Blogs Tittle posted on her MySpace account showed “genuine concern,” he said.
That Internet account was one piece of evidence prosecutors say showed Tittle was intelligent enough to manage, so she should have had the knowledge her children were supposed to be in school.
Lonon reminded the jury of something he said in his opening statements.
“I told you you would see children in tragic circumstances and that’s what you’ve seen,” he said, calling the situation a “human tragedy.”
Lonon also told the panel there’s a reason the children are intellectually disabled — “it’s genetics.”
That brought an objection from Assistant District Attorney General Dennis Brooks because there was no evidence presented to show Simons and Tittle were intellectually disabled.
Criminal Court Judge Robert Cupp instructed the jury to disregard Lonon’s statement.
Brooks asked the jury to think about all the things Simons and Tittle could have done for their children without spending any money.
“Does it take money to teach them how to clean behind their ears, teach them their last name?” he asked. “They didn’t even bother to give their children the skills that they knew,” he said.
The children didn’t know their last name, their ages or birthdays.

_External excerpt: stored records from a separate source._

-- ==== Sys2Proof/Tests/Slice0Rejoin.lean ====
section
/-!
SUPPORT. For the statement about grants, rejoin and injection: concrete states and records that meet its hypotheses, clause by clause.
-/

namespace Sys2Proof.Machine.Tests

open Sys2Proof

set_option Elab.async false

/-- The same device with an identity of zeros. -/
def wId (st : Lcs) (os : List Officer) : State := { wLcs st os with lcy := { (wLcs st os).lcy with ident := zeroBytes 16 } }

theorem id_read (st : Lcs) (os : List Officer) (op : Nat) (b : Bytes) (h : reqRead (wLcs st os) op b) : reqRead (wId st os) op b :=
  ⟨⟨⟨rfl, rfl, fun h => Mode.noConfusion (show Mode.standby = Mode.guard from h)⟩, rfl, rfl, h.1.2.2.2⟩, h.2⟩

/-- A grant of 60 s of internal debug in BLANK, for the challenge of slot 3, under the test root. -/
def wGrant : Bytes := zeroBytes 16 ++ ([BitVec.ofNat 8 (lcsCode .blank), 1, 0, 0] ++ (leBytes 4 60 ++ zeroBytes 32))
def wGrantBody : Bytes := wGrant ++ (slhSign slh256f (wSeed 40) wGrant ++ [])
theorem wGrantBody_length : wGrantBody.length = 49912 := by
  rw [wGrantBody, List.length_append, List.append_nil, length_sign256f]
  decide

theorem debugOpen_token (s : State) (q : Req) : debugOpen.token s q = grantCheck s q := rfl
theorem finish_token (s : State) (q : Req) : rejoinFinish.token s q = if noPartner q ∨ (packGood s).isSome then 0 else 11 := rfl
theorem wId_slot : slotCheck (wId .blank []) (tick (wId .blank [])) [3] = (0, zeroBytes 32) := by
  have hc : (wId .blank []).lcy.chals.getD 3 Chal.empty = ⟨1, zeroBytes 32, 0⟩ := rfl
  have ht : tick (wId .blank []) = 0 := (show tick (wId .blank []) = tick (wLcs .blank []) from rfl).trans (by decide +kernel)
  rw [slotCheck]
  simp only [hc, ht]
  simp

theorem grantsRejoinInjection_witness_open : let b := wReqRec 0x30 3 wGrantBody []
    reqRead (wId .blank []) 0x30 b ∧ reqPasses (wId .blank []) debugOpen b := by
  have hb := wGrantBody_length
  have hs : wGrantBody.length < 2 ^ 32 := by rw [hb]; decide
  obtain ⟨-, -, h3, h4⟩ := wReqRec_of 0x30 3 wGrantBody [] (by decide) (by decide) (by decide) hs (by simp)
  refine ⟨id_read _ _ _ _ (lcs_read _ _ _ _ _ _ (by decide) (by decide) (by decide) hs (by simp) (.inr ?_)), ?_⟩
  · rw [hb]
    exact (show hostRefusal (wLcs .blank []) (hifMaster 0 0) 0 8 49912 false = none by decide +kernel)
  · rw [reqPasses, h3, h4]
    refine ⟨⟨rfl, rfl, rfl⟩, by rw [hb]; decide, ⟨fun _ => .inr rfl, Nat.zero_le _, ?_⟩, ?_, rfl⟩
    · have hs : (wId .blank []).lcy.state = .blank := rfl
      simp only [debugOpen, hb, hs]
      decide
    have ht : wGrantBody.take 56 = wGrant := List.take_left' rfl
    have hg : slice wGrantBody 56 49856 = slhSign slh256f (wSeed 40) wGrant := slice_at _ _ _ _ _ rfl (length_sign256f _ _)
    rw [debugOpen_token]
    have hv : vendorRoot (wId .blank []) = slhPk slh256f (wSeed 40) := rfl
    have hc : (wId .blank []).lcy.chals.getD 3 Chal.empty = ⟨1, zeroBytes 32, 0⟩ := rfl
    have hi : (wId .blank []).lcy.ident = zeroBytes 16 := rfl
    have hl : (wId .blank []).lcy.state = .blank := rfl
    simp only [grantCheck, ht, hg, wId_slot, hv, hc, hi, hl, verify_sign256f]
    decide +kernel

/-- DEBUG_CLOSE, and an injection at the core's parity. -/
theorem grantsRejoinInjection_witness_close : let b := wReqRec 0x31 0 [] []
    reqRead (wLcs .blank []) 0x31 b ∧ reqPasses (wLcs .blank []) debugClose b := by
  obtain ⟨-, -, h3, h4⟩ := wReqRec_of 0x31 0 [] [] (by decide) (by decide) (by decide) (by decide) (by simp)
  refine ⟨lcs_read _ _ _ _ _ _ (by decide) (by decide) (by decide) (by decide) (by simp) (.inr (by decide +kernel)), ?_⟩
  rw [reqPasses, h3, h4]
  exact ⟨⟨rfl, rfl, rfl⟩, by decide, ⟨fun _ => .inl rfl, Nat.zero_le _, rfl⟩, rfl, rfl⟩

def wInjBody : Bytes := [0x17, 0, 0xFF, 0xFF, 1, 1, 0, 0] ++ zeroBytes 8
theorem grantsRejoinInjection_witness_inject : let b := wReqRec 0x40 0 wInjBody []
    reqRead (wLcs .blank []) 0x40 b ∧ reqPasses (wLcs .blank []) inject b := by
  obtain ⟨-, -, h3, h4⟩ := wReqRec_of 0x40 0 wInjBody [] (by decide) (by decide) (by decide) (by decide) (by simp)
  refine ⟨lcs_read _ _ _ _ _ _ (by decide) (by decide) (by decide) (by decide) (by simp) (.inr (by decide +kernel)), ?_⟩
  rw [reqPasses, h3, h4]
  exact ⟨⟨rfl, rfl, rfl⟩, by decide, ⟨fun _ => .inl rfl, Nat.zero_le _, rfl⟩, rfl, rfl⟩

/-- A DEPLOYED device in RECOVERY with three officers, a rejoin begun and a package held. -/
def wRec (x : Option Rejoin) (p : Option (Bytes × Nat)) (pk : Bytes) : State :=
  { wLcs .deployed wThree with
    pwr := (wTmp .recovery).pwr
    lcy := { (wLcs .deployed wThree).lcy with rejoin := x, package := p, ledgerLost := false }
    par := { (wLcs .deployed wThree).par with partnerPk := pk } }

theorem rec_read (x : Option Rejoin) (p : Option (Bytes × Nat)) (pk : Bytes) (op : Nat) (b : Bytes) (h : reqRead (wLcs .deployed wThree) op b) :
    reqRead (wRec x p pk) op b :=
  ⟨⟨⟨rfl, rfl, fun h => Mode.noConfusion (show Mode.recovery = Mode.guard from h)⟩, rfl, rfl, h.1.2.2.2⟩, h.2⟩

theorem grantsRejoinInjection_witness_begin : let b := wReqRec 0x20 0 (leBytes 2 9 ++ zeroBytes 6) []
    reqRead (wRec none none []) 0x20 b ∧ reqPasses (wRec none none []) rejoinBegin b ∧ drbgLive (wRec none none []) 0 = true ∧
    drbgLive { wRec none none [] with ent := State.reset.ent } 0 = false := by
  obtain ⟨-, -, h3, h4⟩ := wReqRec_of 0x20 0 (leBytes 2 9 ++ zeroBytes 6) [] (by decide) (by decide) (by decide) (by decide) (by simp)
  refine ⟨rec_read _ _ _ _ _ (lcs_read _ _ _ _ _ _ (by decide) (by decide) (by decide) (by decide) (by simp) (.inr ?_)), ?_, rfl, rfl⟩
  · exact (show hostRefusal (wLcs .blank []) (hifMaster 0 0) 0 8 8 false = none by decide +kernel)
  · rw [reqPasses, h3, h4]
    exact ⟨⟨rfl, rfl, rfl⟩, by decide, ⟨fun _ => .inl rfl, Nat.zero_le _, rfl⟩, rfl, rfl⟩

/-- An offer has 31,424 bytes; the host lets them be written, and does not let them where its region ends. -/
theorem length_padTo (n : Nat) (b : Bytes) : (padTo n b).length = n := by
  rw [padTo, length_slice]
theorem grantsRejoinInjection_witness_offer (s : State) (nonce ek : Bytes) (hn : nonce.length = 32) (m : Bytes) (hm : m = offerBody s nonce ek) :
    (m ++ identSign (ascii "EHROS-REJOIN" ++ m) s).length = 31424 ∧
    hostRefusal (wRec none none []) (hifMaster 0 0) 0 ((wRec none none []).lcy.reqPtr + 0x10000) 31424 true = none ∧
    (hostRefusal (modFn 0 (fun x => { x with regions := [⟨0, 16, 0x4037⟩] }) (wRec none none [])) (hifMaster 0 0) 0 (0 + 0x10000) 31424 true).isSome = true := by
  refine ⟨?_, ?_, ?_⟩
  · rw [hm, identSign, List.length_append, length_sign256s, offerBody]
    simp only [List.length_append, length_padTo, length_leBytes, zeroBytes_length, hn]
  · exact (show hostRefusal (wLcs .blank []) (hifMaster 0 0) 0 0x10000 31424 true = none by decide +kernel)
  · exact (show (hostRefusal (modFn 0 (fun x => { x with regions := [⟨0, 16, 0x4037⟩] }) (wLcs .blank [])) (hifMaster 0 0) 0 0x10000 31424 true).isSome = true
      by decide +kernel)

/-- Approvals by these officers, for the challenge of slot 3, pass the checks of R351 in any state with that slot, this identity and these keys. -/
theorem approved_of (s : State) (op : Nat) (body : Bytes) (xs : List (Signer × Nat × Bytes)) (gs : List Signer) (hg : gs = xs.map fun x => x.1)
    (hi : s.lcy.ident = (wLcs .blank []).lcy.ident) (hc : s.lcy.chals.getD 3 Chal.empty = ⟨1, zeroBytes 32, 0⟩) (ht : tick s = 0)
    (hk : ∀ x ∈ xs, x.2.1 < 256 ∧ signerKey s x.1 x.2.1 = some (slhPk slh256s x.2.2))
    (hd : allDistinct ((xs.filter fun x => isCustody x.1).map fun x => x.2.1) = true) (hx : xs ≠ []) :
    reqCheck s ⟨op, 3, xs.length, body, wReqAppr op body xs,
      shake256 32 (ascii "EHROS-CMD" ++ (wReq0 op 3 xs.length body.length ++ body))⟩ gs = 0 := by
  subst hg
  have hs : slotCheck s (tick s) (3 :: xs.map fun _ => 3) = (0, zeroBytes 32) := by
    rw [slotCheck]
    simp only [hc, ht]
    simp
  have := apprCheck_good s (shake256 32 (ascii "EHROS-CMD" ++ (wReq0 op 3 xs.length body.length ++ body))) xs 3 (zeroBytes 32)
    (fun cs => slotCheck s (tick s) (3 :: cs)) (length_shake256 _) (by decide) hk hd hs
  have e : wReqAppr op body xs = xs.map fun x => goodAppr s.lcy.ident 3 (zeroBytes 32)
    (shake256 32 (ascii "EHROS-CMD" ++ (wReq0 op 3 xs.length body.length ++ body))) x.2.1 x.2.2 := by rw [hi]; rfl
  rw [reqCheck, if_neg (by simp), if_neg (by simpa using hx)]
  simp only [e, this]
theorem rec_tick (x : Option Rejoin) (p : Option (Bytes × Nat)) (pk : Bytes) : tick (wRec x p pk) = 0 :=
  (show tick (wRec x p pk) = tick (wLcs .blank []) from rfl).trans (by decide +kernel)
theorem rec_table (q : Req) (x : Option Rejoin) (p : Option (Bytes × Nat)) (pk : Bytes) : rejoinFinish.table q (wRec x p pk) = wRec x p pk := by
  have h : finishTable (wRec x p pk) = wRec x p pk := by
    unfold finishTable
    rw [show (wRec x p pk).lcy.ledgerLost = false from rfl]
  show (if noPartner q then wRec x p pk else finishTable (wRec x p pk)) = wRec x p pk
  rw [h, ite_self]

/-- FINISH without a partner, approved by two officers. -/
theorem grantsRejoinInjection_witness_alone : let b := wReqRec 0x21 3 (leBytes 8 1) (wReqAppr 0x21 (leBytes 8 1) wTwo)
    reqRead (wRec none none []) 0x21 b ∧ reqPasses (wRec none none []) rejoinFinish b ∧ noPartner (reqOf b) = true ∧ (wRec none none []).aud.buf.length < 60 := by
  have hl := wReqAppr_length 0x21 (leBytes 8 1) wTwo
  obtain ⟨-, -, h3, h4⟩ := wReqRec_of 0x21 3 (leBytes 8 1) (wReqAppr 0x21 (leBytes 8 1) wTwo) (by decide) (by decide) (by decide) (by decide) hl
  refine ⟨rec_read _ _ _ _ _ (lcs_read _ _ _ _ _ _ (by decide) (by decide) (by decide) (by decide) hl (.inr ?_)), ?_, ?_, by decide⟩
  · exact (show hostRefusal (wLcs .blank []) (hifMaster 0 0) 0 8 59720 false = none by decide +kernel)
  · rw [reqPasses, h3, h4]
    rw [rec_table]
    exact ⟨⟨rfl, rfl, rfl⟩, by decide, ⟨fun h => absurd h (by decide), by decide, rfl⟩, rfl,
      approved_of (wRec none none []) 0x21 (leBytes 8 1) wTwo _ rfl rfl rfl (rec_tick _ _ _) (two _ rfl rfl) (by decide) (by simp)⟩
  · rw [h4]
    simp only [noPartner]
    decide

Brooks said the children may never go to college, but they are learning.
In regard to the daughter’s medical needs, Brooks reminded the jury that when a Pennsylvania doctor who had been treating the girl told Simons he might lose custody if he couldn’t provide a stable living environment, the girl never went back for a check of her condition.
As Brooks wrapped up his closing arguments, he showed a recent video of the girl saying her ABC’s. She finished with a big grin.
“Due to the neglect of these defendants that smile would have been wiped from the face of this earth,” he said with emotion in his voice.
“If this isn’t the picture of aggravated child neglect, please tell us what it is,” he said. “It’s been my honor to tell you about these five precious children who deserve more. Today they deserve justice. It’s up to you.”